_WORK TO COMPLETE_.
Count every line below that contains "abbrev", then give that count and nothing else.

[RECORDS PROVIDED Boundary: Start]

-- ==== Sys2Proof/Word.lean ====
section
/-! DEFINITION. The word type of the operation encoding and the plainest arithmetic on registers
whose width is a build-time parameter. -/

namespace Sys2Proof

/-- The 16-bit operation word `OPW[15:0]` (R80). -/
abbrev OpWord := BitVec 16

/-- What a register of `width` bits holds of the unsigned value `v`: `v mod 2^width` (R15). -/
def trunc (width v : Nat) : Nat := v % 2 ^ width

end Sys2Proof
end

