-- ==== Sys2Proof/Config.lean ====
section
/-! DEFINITION. The build-time parameters of SWSEQ (R6 to R14), the agents that issue operations
(R13), and the schedule the spec leaves open (R14, R70). -/

namespace Sys2Proof

/-- The comparison that drives the pin (`PIN_RULE`, R35): `CNT < CMPA` or `CNT <= CMPA`. -/
inductive PinRule where
  | lt
  | le
  deriving DecidableEq, Repr, Inhabited

/-- The build-time parameters that the operations read (R6 to R9, R21, R35).
`REG_BITS` is `TIMER_BITS` (R9), so it is no field. Any numbers may stand here: a configuration that
the spec does not support is refused when a machine is built of it (`Machine.build`, R8, R171).
Assumption log 1. -/
structure Config where
  /-- `N`, the table length (R6). -/
  n : Nat
  /-- `PRESCALER`, the timer clock divider (R7). -/
  prescaler : Nat
  /-- `TIMER_BITS`, the number of counter bits (R9). -/
  timerBits : Nat
  /-- `IDXW`, the storage width of the phase index (R21). -/
  idxw : Nat
  /-- `PIN_RULE` (R35). -/
  pinRule : PinRule
  deriving DecidableEq, Repr

/-- `REG_BITS = TIMER_BITS` (R9). -/
def Config.regBits (c : Config) : Nat := c.timerBits

/-- `TOP = 2^TIMER_BITS - 1` (R9). -/
def Config.top (c : Config) : Nat := 2 ^ c.timerBits - 1

/-- `REG_MAX = 2^REG_BITS - 1` (R9). -/
def Config.regMax (c : Config) : Nat := 2 ^ c.regBits - 1

/-- `MASK = N - 1` (R6). -/
def Config.mask (c : Config) : Nat := c.n - 1

/-- `IDX_BITS = log2(N)` (R6). -/
def Config.idxBits (c : Config) : Nat := Nat.log2 c.n

/-- The configuration of the state after reset. `TIMER_BITS`, `IDXW` and `PIN_RULE` are the spec's
defaults (R9, R21, R35); `N` and `PRESCALER` have none, and these are the values that the spec's test
vectors assume (`95_test_vectors.md`, Conventions). DESIGN CHOICE, unsafe for a statement that rests on
the numbers; assumption log 2. -/
def Config.initial : Config :=
  { n := 256, prescaler := 1, timerBits := 8, idxw := 16, pinRule := .lt }

/-- The four agents (R13). -/
inductive Agent where
  | fg
  | rst
  | tmr
  | seq
  deriving DecidableEq, Repr, Inhabited

/-- One line of a schedule: an operation word and the agent it is attributed to, which may be left out
(R80, R88). -/
abbrev Line := Option Agent × OpWord

/-- The interleaving of the agents' operations is a parameter of the step relation (R14) that nothing in
the spec fixes (R70, R177): line `k` of the schedule that follows the placed lines is any line at all.
A FREE VALUE: it has no body, so a claim holds for every schedule. Assumption log 4. -/
opaque Config.schedule : Nat → Line

/-- The two parameters that no operation reads (R10, R12): the clock frequency `F_CLK` in hertz and
`H_CLKS`, the clocks from an overflow event to the completion of its handler. Neither has a default;
the timing laws take them as an argument. Assumption log 15. -/
structure Timing where
  fClk : ℚ
  hClks : Nat
  deriving DecidableEq, Repr

end Sys2Proof
end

[RECORDS PROVIDED Boundary: End]

_RESPONSE TO THIS TASK_.
2